◆ **WHAT YOU NEED TO DO**
Lines after the one containing "-- SD_STATUS" are to be omitted; print exactly each line from the start of the records up to and including it.

◆ **Records from a collection**
/-- Register rows of the ADC tables. -/
def adcRows : List RegRow := [
  -- SDCLK_CFG
  ⟨0x40600000, 1, 0x4, 1, 0x4, [⟨0, 5, .rwl, 0, .zeroOr 4 20⟩, ⟨8, 5, .rwl, 0, .zeroOr 4 20⟩, ⟨16, 5, .rwl, 0, .zeroOr 4 20⟩, ⟨24, 5, .rwl, 0, .zeroOr 4 20⟩]⟩,
  -- SAR_CFG
  ⟨0x40600100, 8, 0x10, 1, 0x4, [⟨0, 1, .rwl, 0, .any⟩, ⟨1, 1, .rwl, 0, .any⟩, ⟨2, 3, .rwl, 0, .range 0 4⟩]⟩,
  -- SAR_CAL
  ⟨0x40600104, 8, 0x10, 1, 0x4, [⟨0, 16, .rwl, 0, .any⟩, ⟨16, 16, .rwl, 0x8000, .range 16384 65535⟩]⟩,
  -- SAR_RES
  ⟨0x40600108, 8, 0x10, 1, 0x4, [⟨0, 16, .ro, 0, .any⟩]⟩,
  -- SAR_STATUS
  ⟨0x4060010c, 8, 0x10, 1, 0x4, [⟨0, 1, .w1c, 0, .any⟩, ⟨1, 1, .w1c, 0, .any⟩, ⟨2, 1, .ro, 0, .any⟩]⟩,
  -- SD_CFG
  ⟨0x40600400, 24, 0x10, 1, 0x4, [⟨0, 1, .rwl, 0, .any⟩, ⟨1, 1, .rwl, 0, .any⟩, ⟨2, 3, .rwl, 0, .range 0 4⟩, ⟨5, 3, .rwl, 0, .range 0 4⟩, ⟨8, 1, .rwl, 0, .any⟩]⟩,
  -- SD_RES
  ⟨0x40600404, 24, 0x10, 1, 0x4, [⟨0, 32, .ro, 0, .any⟩]⟩,
  -- SD_STATUS
  ⟨0x40600408, 24, 0x10, 1, 0x4, [⟨0, 1, .w1c, 0, .any⟩, ⟨1, 1, .w1c, 0, .any⟩, ⟨2, 1, .w1c, 0, .any⟩, ⟨3, 1, .ro, 0, .any⟩]⟩,
  -- PI_CFG
  ⟨0x40600800, 4, 0x20, 1, 0x4, [⟨0, 2, .rwl, 0, .any⟩, ⟨2, 1, .rwl, 0, .any⟩, ⟨4, 6, .rwl, 1, .any⟩, ⟨16, 8, .rw, 0x32, .range 1 255⟩]⟩,
  -- PI_MOD
  ⟨0x40600804, 4, 0x20, 1, 0x4, [⟨0, 25, .rwl, 0, .zeroOr 2 16777216⟩]⟩,
  -- PI_OUT
  ⟨0x40600808, 4, 0x20, 1, 0x4, [⟨0, 32, .ro, 0, .any⟩]⟩,
  -- PI_CNT
  ⟨0x4060080c, 4, 0x20, 1, 0x4, [⟨0, 32, .rw, 0, .any⟩]⟩,
  -- PI_STATUS
  ⟨0x40600810, 4, 0x20, 1, 0x4, [⟨0, 1, .ro, 0, .any⟩, ⟨1, 1, .ro, 0, .any⟩, ⟨2, 1, .w1c, 0, .any⟩, ⟨16, 16, .ro, 0, .any⟩]⟩]

/-- Register rows of the ACQ tables, part 1. -/
def acqRows0 : List RegRow := [
  -- ACQ_CTRL
  ⟨0x40700000, 1, 0x4, 1, 0x4, [⟨0, 1, .wo, 0, .any⟩, ⟨1, 1, .wo, 0, .any⟩, ⟨2, 1, .wo, 0, .any⟩]⟩,
  -- ACQ_STATUS
  ⟨0x40700004, 1, 0x4, 1, 0x4, [⟨0, 3, .ro, 0, .any⟩, ⟨3, 1, .ro, 0, .any⟩, ⟨4, 3, .ro, 0, .any⟩, ⟨8, 4, .ro, 0, .any⟩, ⟨12, 1, .w1c, 0, .any⟩, ⟨13, 1, .w1c, 0, .any⟩, ⟨16, 8, .ro, 0, .any⟩]⟩,
  -- ACQ_CFG
  ⟨0x40700008, 1, 0x4, 1, 0x4, [⟨0, 6, .rw, 0, .range 0 32⟩, ⟨6, 1, .rw, 0, .any⟩, ⟨8, 4, .rw, 1, .range 1 8⟩, ⟨16, 6, .rw, 0, .any⟩]⟩,
  -- ACQ_PRE
  ⟨0x4070000c, 1, 0x4, 1, 0x4, [⟨0, 24, .rw, 0x3e8, .any⟩]⟩,
  -- ACQ_POST
  ⟨0x40700010, 1, 0x4, 1, 0x4, [⟨0, 24, .rw, 0x3e8, .any⟩]⟩,
  -- ACQ_RING
  ⟨0x40700014, 1, 0x4, 1, 0x4, [⟨0, 7, .rw, 0x40, .any⟩, ⟨8, 8, .rw, 0x20, .range 1 128⟩]⟩,
  -- ACQ_DDR
  ⟨0x40700018, 1, 0x4, 1, 0x4, [⟨0, 15, .rw, 0, .any⟩]⟩,
  -- ACQ_SLOT
  ⟨0x4070001c, 1, 0x4, 1, 0x4, [⟨0, 12, .rw, 0x80, .range 1 4095⟩, ⟨16, 8, .rw, 1, .range 1 255⟩]⟩,
  -- ACQ_LAYOUT
  ⟨0x40700020, 1, 0x4, 1, 0x4, [⟨0, 16, .ro, 0, .any⟩, ⟨16, 13, .ro, 0, .any⟩]⟩,
  -- ACQ_RINGROWS
  ⟨0x40700024, 1, 0x4, 1, 0x4, [⟨0, 32, .ro, 0, .any⟩]⟩,
  -- ACQ_CNT_A
  ⟨0x40700028, 1, 0x4, 1, 0x4, [⟨0, 16, .ro, 0, .any⟩, ⟨16, 16, .ro, 0, .any⟩]⟩,
  -- ACQ_CNT_B
  ⟨0x4070002c, 1, 0x4, 1, 0x4, [⟨0, 16, .ro, 0, .any⟩, ⟨16, 16, .ro, 0, .any⟩]⟩,
  -- ACQ_DEAD_LAST
  ⟨0x40700030, 1, 0x4, 1, 0x4, [⟨0, 32, .ro, 0, .any⟩]⟩,
  -- ACQ_DEAD_MAX
  ⟨0x40700034, 1, 0x4, 1, 0x4, [⟨0, 32, .ro, 0, .any⟩]⟩,
  -- ACQ_REC_SEQ
  ⟨0x40700038, 1, 0x4, 1, 0x4, [⟨0, 32, .ro, 0, .any⟩]⟩,
  -- ACQ_TRIG_LO
  ⟨0x4070003c, 1, 0x4, 1, 0x4, [⟨0, 32, .ro, 0, .any⟩]⟩,
  -- ACQ_TRIG_HI
  ⟨0x40700040, 1, 0x4, 1, 0x4, [⟨0, 32, .ro, 0, .any⟩]⟩,
  -- ACQ_CLR
  ⟨0x40700044, 1, 0x4, 1, 0x4, [⟨0, 1, .wo, 0, .any⟩]⟩,
  -- ACQ_MARK_P
  ⟨0x40700048, 1, 0x4, 1, 0x4, [⟨0, 32, .ro, 0, .any⟩]⟩,
  -- ACQ_MARK_INFO
  ⟨0x4070004c, 1, 0x4, 1, 0x4, [⟨0, 8, .ro, 0, .any⟩, ⟨8, 3, .ro, 0, .any⟩, ⟨11, 1, .ro, 0, .any⟩, ⟨16, 5, .ro, 0, .any⟩, ⟨24, 8, .ro, 0, .any⟩]⟩,
  -- ACQ_MARK_NEXT
  ⟨0x40700050, 1, 0x4, 1, 0x4, [⟨0, 1, .wo, 0, .any⟩]⟩,
  -- ACQ_VAL
  ⟨0x40700100, 32, 0x4, 1, 0x4, [⟨0, 4, .rw, 0, .range 1 8⟩, ⟨4, 12, .rw, 0, .any⟩]⟩,
  -- SQ_CFG
  ⟨0x40700200, 8, 0x10, 1, 0x4, [⟨0, 3, .rw, 0, .any⟩, ⟨3, 2, .rw, 0, .any⟩, ⟨5, 1, .rw, 0, .any⟩, ⟨6, 1, .rw, 1, .any⟩, ⟨8, 3, .rw, 0, .any⟩, ⟨12, 3, .rw, 0, .any⟩, ⟨16, 8, .rw, 1, .range 1 255⟩]⟩,
  -- SQ_SRC
  ⟨0x40700204, 8, 0x10, 1, 0x4, [⟨0, 16, .rw, 0, .any⟩]⟩]

/-- Register rows of the ACQ tables, part 2. -/
def acqRows1 : List RegRow := [
  -- SQ_THR
  ⟨0x40700208, 8, 0x10, 1, 0x4, [⟨0, 32, .rw, 0, .f32 .notNaN⟩]⟩,
  -- SQ_TIM
  ⟨0x4070020c, 8, 0x10, 1, 0x4, [⟨0, 24, .rw, 0, .any⟩]⟩]

/-- Register rows of the ACQ tables. -/
def acqRows : List RegRow := acqRows0 ++ acqRows1

/-- Register rows of the FLT tables, part 1. -/
def fltRows0 : List RegRow := [
  -- FLT_STAT
  ⟨0x40800000, 4, 0x4, 1, 0x4, [⟨0, 32, .w1c, 0, .any⟩]⟩,
  -- FLT_LIVE
  ⟨0x40800010, 4, 0x4, 1, 0x4, [⟨0, 32, .ro, 0, .any⟩]⟩,
  -- FLT_ESC
  ⟨0x40800020, 4, 0x4, 1, 0x4, [⟨0, 32, .ro, 0, .any⟩]⟩,
  -- FLT_SUMMARY
  ⟨0x40800030, 1, 0x4, 1, 0x4, [⟨0, 3, .ro, 0, .any⟩, ⟨3, 1, .w1c, 0, .any⟩, ⟨4, 1, .ro, 0, .any⟩, ⟨8, 8, .ro, 0, .any⟩, ⟨16, 7, .ro, 0, .any⟩, ⟨23, 1, .ro, 0, .any⟩]⟩,
  -- FLT_CTRL
  ⟨0x40800034, 1, 0x4, 1, 0x4, [⟨0, 7, .wo, 0, .any⟩, ⟨7, 1, .wo, 0, .any⟩, ⟨8, 1, .wo, 0, .any⟩, ⟨9, 1, .wo, 0, .any⟩, ⟨10, 1, .wo, 0, .any⟩, ⟨16, 16, .wo, 0, .any⟩]⟩,
  -- FLT_FIRST_INFO
  ⟨0x40800040, 1, 0x4, 1, 0x4, [⟨0, 7, .ro, 0, .any⟩, ⟨7, 1, .ro, 0, .any⟩, ⟨8, 3, .ro, 0, .any⟩, ⟨11, 5, .ro, 0, .any⟩, ⟨16, 3, .ro, 0, .any⟩, ⟨19, 1, .ro, 0, .any⟩, ⟨20, 1, .ro, 0, .any⟩, ⟨24, 8, .ro, 0, .any⟩]⟩,
  -- FLT_FIRST_ADDR_LO
  ⟨0x40800044, 1, 0x4, 1, 0x4, [⟨0, 32, .ro, 0, .any⟩]⟩,
  -- FLT_FIRST_ADDR_HI
  ⟨0x40800048, 1, 0x4, 1, 0x4, [⟨0, 4, .ro, 0, .any⟩]⟩,
  -- FLT_FIRST_NS
  ⟨0x4080004c, 1, 0x4, 1, 0x4, [⟨0, 32, .ro, 0, .any⟩]⟩,
  -- FLT_FIRST_SECLO
  ⟨0x40800050, 1, 0x4, 1, 0x4, [⟨0, 32, .ro, 0, .any⟩]⟩,
  -- FLT_FIRST_SECHI
  ⟨0x40800054, 1, 0x4, 1, 0x4, [⟨0, 16, .ro, 0, .any⟩]⟩,
  -- FLT_CELLCNT0
  ⟨0x40800060, 1, 0x4, 1, 0x4, [⟨0, 13, .ro, 0, .any⟩, ⟨16, 13, .ro, 0, .any⟩]⟩,
  -- FLT_CELLCNT1
  ⟨0x40800064, 1, 0x4, 1, 0x4, [⟨0, 13, .ro, 0, .any⟩, ⟨16, 13, .ro, 0, .any⟩]⟩,
  -- FLT_CELLCNT2
  ⟨0x40800068, 1, 0x4, 1, 0x4, [⟨0, 13, .ro, 0, .any⟩]⟩,
  -- CELL_CLASS_DEF
  ⟨0x40800080, 1, 0x4, 1, 0x4, [⟨0, 3, .rwl, 4, .range 0 5⟩, ⟨4, 3, .rwl, 4, .range 0 5⟩, ⟨8, 3, .rwl, 4, .range 0 5⟩, ⟨12, 3, .rwl, 4, .range 0 5⟩, ⟨16, 3, .rwl, 3, .range 0 5⟩, ⟨20, 3, .rwl, 4, .range 0 5⟩, ⟨24, 3, .rwl, 3, .range 0 5⟩, ⟨28, 3, .rwl, 1, .range 0 5⟩, ⟨3, 1, .rwl, 0, .any⟩, ⟨7, 1, .rwl, 0, .any⟩, ⟨11, 1, .rwl, 0, .any⟩, ⟨15, 1, .rwl, 0, .any⟩, ⟨19, 1, .rwl, 0, .any⟩, ⟨23, 1, .rwl, 0, .any⟩, ⟨27, 1, .rwl, 0, .any⟩, ⟨31, 1, .rwl, 0, .any⟩]⟩,
  -- CELL_CLASS_DEF
  ⟨0x40800084, 1, 0x4, 1, 0x4, [⟨0, 3, .rwl, 1, .range 0 5⟩, ⟨4, 3, .rwl, 2, .range 0 5⟩, ⟨8, 3, .rwl, 1, .range 0 5⟩, ⟨12, 3, .rwl, 1, .range 0 5⟩, ⟨16, 3, .rwl, 1, .range 0 5⟩, ⟨20, 3, .rwl, 1, .range 0 5⟩, ⟨24, 3, .rwl, 1, .range 0 5⟩, ⟨28, 3, .rwl, 1, .range 0 5⟩, ⟨3, 1, .rwl, 0, .any⟩, ⟨7, 1, .rwl, 0, .any⟩, ⟨11, 1, .rwl, 0, .any⟩, ⟨15, 1, .rwl, 0, .any⟩, ⟨19, 1, .rwl, 0, .any⟩, ⟨23, 1, .rwl, 0, .any⟩, ⟨27, 1, .rwl, 0, .any⟩, ⟨31, 1, .rwl, 0, .any⟩]⟩,
  -- CELL_CLASS_DEF
  ⟨0x40800088, 1, 0x4, 1, 0x4, [⟨0, 3, .rwl, 5, .range 0 5⟩, ⟨4, 3, .rwl, 5, .range 0 5⟩, ⟨8, 3, .rwl, 3, .range 0 5⟩, ⟨12, 3, .rwl, 2, .range 0 5⟩, ⟨16, 3, .rwl, 1, .range 0 5⟩, ⟨20, 3, .rwl, 3, .range 0 5⟩, ⟨24, 3, .rwl, 3, .range 0 5⟩, ⟨28, 3, .rwl, 5, .range 0 5⟩, ⟨3, 1, .rwl, 0, .any⟩, ⟨7, 1, .rwl, 0, .any⟩, ⟨11, 1, .rwl, 0, .any⟩, ⟨15, 1, .rwl, 0, .any⟩, ⟨19, 1, .rwl, 0, .any⟩, ⟨23, 1, .rwl, 0, .any⟩, ⟨27, 1, .rwl, 0, .any⟩, ⟨31, 1, .rwl, 0, .any⟩]⟩,
  -- CELL_CLASS_DEF
  ⟨0x4080008c, 1, 0x4, 1, 0x4, [⟨0, 3, .rwl, 3, .range 0 5⟩, ⟨4, 3, .rwl, 1, .range 0 5⟩, ⟨8, 3, .rwl, 1, .range 0 5⟩, ⟨12, 3, .rwl, 1, .range 0 5⟩, ⟨16, 3, .rwl, 2, .range 0 5⟩, ⟨20, 3, .rwl, 1, .range 0 5⟩, ⟨24, 3, .rwl, 5, .range 0 5⟩, ⟨28, 3, .rwl, 1, .range 0 5⟩, ⟨3, 1, .rwl, 0, .any⟩, ⟨7, 1, .rwl, 0, .any⟩, ⟨11, 1, .rwl, 0, .any⟩, ⟨15, 1, .rwl, 0, .any⟩, ⟨19, 1, .rwl, 0, .any⟩, ⟨23, 1, .rwl, 0, .any⟩, ⟨27, 1, .rwl, 0, .any⟩, ⟨31, 1, .rwl, 0, .any⟩]⟩,
  -- FLT_EXT
  ⟨0x40800100, 8, 0x4, 1, 0x4, [⟨0, 6, .rwl, 0, .any⟩, ⟨6, 1, .rwl, 0, .any⟩, ⟨7, 1, .rwl, 0, .any⟩]⟩,
  -- FLT_SRC_CFG
  ⟨0x40800400, 7, 0x10, 1, 0x4, [⟨0, 3, .rwl, 4, .range 0 5⟩, ⟨4, 3, .rwl, 0, .range 0 5⟩, ⟨8, 8, .rwl, 0, .except 1⟩, ⟨16, 3, .ro, 4, .any⟩, ⟨19, 1, .ro, 0, .any⟩, ⟨20, 1, .ro, 1, .any⟩]⟩,
  -- FLT_SRC_CFG
  ⟨0x40800470, 5, 0x10, 1, 0x4, [⟨0, 3, .rwl, 4, .range 0 5⟩, ⟨4, 3, .rwl, 0, .range 0 5⟩, ⟨8, 8, .rwl, 0, .except 1⟩, ⟨16, 3, .ro, 4, .any⟩, ⟨19, 1, .ro, 1, .any⟩, ⟨20, 1, .ro, 1, .any⟩]⟩,
  -- FLT_SRC_CFG
  ⟨0x408004c0, 1, 0x10, 1, 0x4, [⟨0, 3, .rwl, 2, .range 0 5⟩, ⟨4, 3, .rwl, 0, .range 0 5⟩, ⟨8, 8, .rwl, 0, .except 1⟩, ⟨16, 3, .ro, 0, .any⟩, ⟨19, 1, .ro, 1, .any⟩, ⟨20, 1, .ro, 1, .any⟩]⟩,
  -- FLT_SRC_CFG
  ⟨0x408004d0, 1, 0x10, 1, 0x4, [⟨0, 3, .rwl, 4, .range 0 5⟩, ⟨4, 3, .rwl, 0, .range 0 5⟩, ⟨8, 8, .rwl, 0, .except 1⟩, ⟨16, 3, .ro, 4, .any⟩, ⟨19, 1, .ro, 1, .any⟩, ⟨20, 1, .ro, 1, .any⟩]⟩,
  -- FLT_SRC_CFG
  ⟨0x408004e0, 1, 0x10, 1, 0x4, [⟨0, 3, .rwl, 1, .range 0 5⟩, ⟨4, 3, .rwl, 2, .range 0 5⟩, ⟨8, 8, .rwl, 0x10, .except 1⟩, ⟨16, 3, .ro, 0, .any⟩, ⟨19, 1, .ro, 0, .any⟩, ⟨20, 1, .ro, 1, .any⟩]⟩]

◆ **EXERCISE OUTPUT**
/-- Register rows of the ADC tables. -/
def adcRows : List RegRow := [
  -- SDCLK_CFG
  ⟨0x40600000, 1, 0x4, 1, 0x4, [⟨0, 5, .rwl, 0, .zeroOr 4 20⟩, ⟨8, 5, .rwl, 0, .zeroOr 4 20⟩, ⟨16, 5, .rwl, 0, .zeroOr 4 20⟩, ⟨24, 5, .rwl, 0, .zeroOr 4 20⟩]⟩,
  -- SAR_CFG
  ⟨0x40600100, 8, 0x10, 1, 0x4, [⟨0, 1, .rwl, 0, .any⟩, ⟨1, 1, .rwl, 0, .any⟩, ⟨2, 3, .rwl, 0, .range 0 4⟩]⟩,
  -- SAR_CAL
  ⟨0x40600104, 8, 0x10, 1, 0x4, [⟨0, 16, .rwl, 0, .any⟩, ⟨16, 16, .rwl, 0x8000, .range 16384 65535⟩]⟩,
  -- SAR_RES
  ⟨0x40600108, 8, 0x10, 1, 0x4, [⟨0, 16, .ro, 0, .any⟩]⟩,
  -- SAR_STATUS
  ⟨0x4060010c, 8, 0x10, 1, 0x4, [⟨0, 1, .w1c, 0, .any⟩, ⟨1, 1, .w1c, 0, .any⟩, ⟨2, 1, .ro, 0, .any⟩]⟩,
  -- SD_CFG
  ⟨0x40600400, 24, 0x10, 1, 0x4, [⟨0, 1, .rwl, 0, .any⟩, ⟨1, 1, .rwl, 0, .any⟩, ⟨2, 3, .rwl, 0, .range 0 4⟩, ⟨5, 3, .rwl, 0, .range 0 4⟩, ⟨8, 1, .rwl, 0, .any⟩]⟩,
  -- SD_RES
  ⟨0x40600404, 24, 0x10, 1, 0x4, [⟨0, 32, .ro, 0, .any⟩]⟩,
  -- SD_STATUS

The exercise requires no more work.